Because six-year-old Ed and two elementary-school staffers are the only figures seen and heard in his lone childhood flashback, speculation is a necessary evil here. With that said, what are we to gather from Ed’s melted-heart line in “Closet Clown” if not that he never got to attend “a real birthday party” growng up?

Ed’s handling of his own son could be a continuation of a vicious cycle. When Ralph reappears, his father blasts him for having “disgraced the Bighead name!” He goes on to reference Ralph’s cartoon with a derogatory delivery.

If the pirate-play debacle circa first grade did not singlehandedly suppress Ed’s fun-loving side, his parents may have.
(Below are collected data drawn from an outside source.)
-- ==== Sys2Proof/Machine/Reads.lean ====
section
/-! DEFINITION. The five public read operations (43_operations.md rules R113 to R117). What an operation answers is its
line of `project` (`projectRdint` and so on); acceptance, the poll and the response are shared (`performRead`). -/

namespace Sys2Proof.Machine

/-- `RDINT` (43_operations.md rule R113). -/
def execRdint (s : State) : Host.Outcome State Fault Refusal := performRead .rdint s

/-- `RDCEL` (43_operations.md rule R114). -/
def execRdcel (s : State) : Host.Outcome State Fault Refusal := performRead .rdcel s

/-- `RDRAW` (43_operations.md rule R115). -/
def execRdraw (s : State) : Host.Outcome State Fault Refusal := performRead .rdraw s

/-- `RDFAH` (43_operations.md rule R116). -/
def execRdfah (s : State) : Host.Outcome State Fault Refusal := performRead .rdfah s

/-- `RDFLT` (43_operations.md rule R117). -/
def execRdflt (s : State) : Host.Outcome State Fault Refusal := performRead .rdflt s

end Sys2Proof.Machine
end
His father may have preceded him at Conglom-O or a similar corporate behemoth and compelled him to focus on career training. This would set the pattern for the way Ed raised Ralph, as Bev briefly recounts to Rocko through a photo album.

Under that theory, Ed would not only have missed out on schoolmates’ parties, but also denied Ralph those moments. Even if he does not express it, his regret surely starts breaking out by the time the two reconcile.

His first step toward reversing his attitude comes at the end of “I Have No Son.” He stops hate-watching The Fatheads and even invites his inner-child-pleasing neighbor to share a good laugh over it.

But by that point in the Rocko canon, “Closet Clown” is still two-and-a-half years away. Ed has a long way to go, as his timeline of sadistic deeds slows down a tad, but continues nonetheless.

In Season 1, Ed tries to have Rocko’s house condemned, then ceremoniously shreds Rocko’s baseball. He later tries to have Rocko electrocuted and trampled while testing Conglom-O’s sketchy products. In the mountains, he tries to bury Rocko and Heffer with a colossal snowball.

After its double-segment premiere, the rest of Season 2 depicts Ed as comparatively less cruel. He is still selfish and overbearing, most notably with his bowling team, but has eased off his penchant for peril.

By Season 3, he garners a fair share of sympathy via “Old Fogey Froggy,” as this space previously addressed. But two segments later, his inner sociopath resurges to unprecedented heights in “Rocko’s Happy Vermin.”

In “Wacky Delly,” he shows his son an elaborate plan to melt Rocko and his friends. When Ralph rejects this, they send a tsunami to Hollowood with a clear lack of regard for residents’ safety. He is also the last holdout when O-Town grows and acts on its collective environmental conscience.

Yet we know he is not a mere cantankerous caricature of a cane toad. While he may not fully mollify, let alone turn his personality 180 degrees, his three-dimensional persona is permanent once put in place.

Perhaps he does not use the park, and would just as soon dump his trash there, because that was the site of countless parties he did not get to attend. Following “Zanzibar” by half a season, “Closet Clown” brings that possibility to light. Based on the reception Ed gets when his secret spills, his healthful way of making up for childhood miss-outs is better late than never.

Naturally, none of this absolves him, retroactively or going forward, for threatening death and destruction. But to their credit, Ed’s wife and acquaintances quickly embrace him when they realize he is the clown catering to the first birthday party of Filburt and Paula’s quadruplets.

Perhaps there is hope for his relationship with young nieces, nephews and potential grand-tadpoles.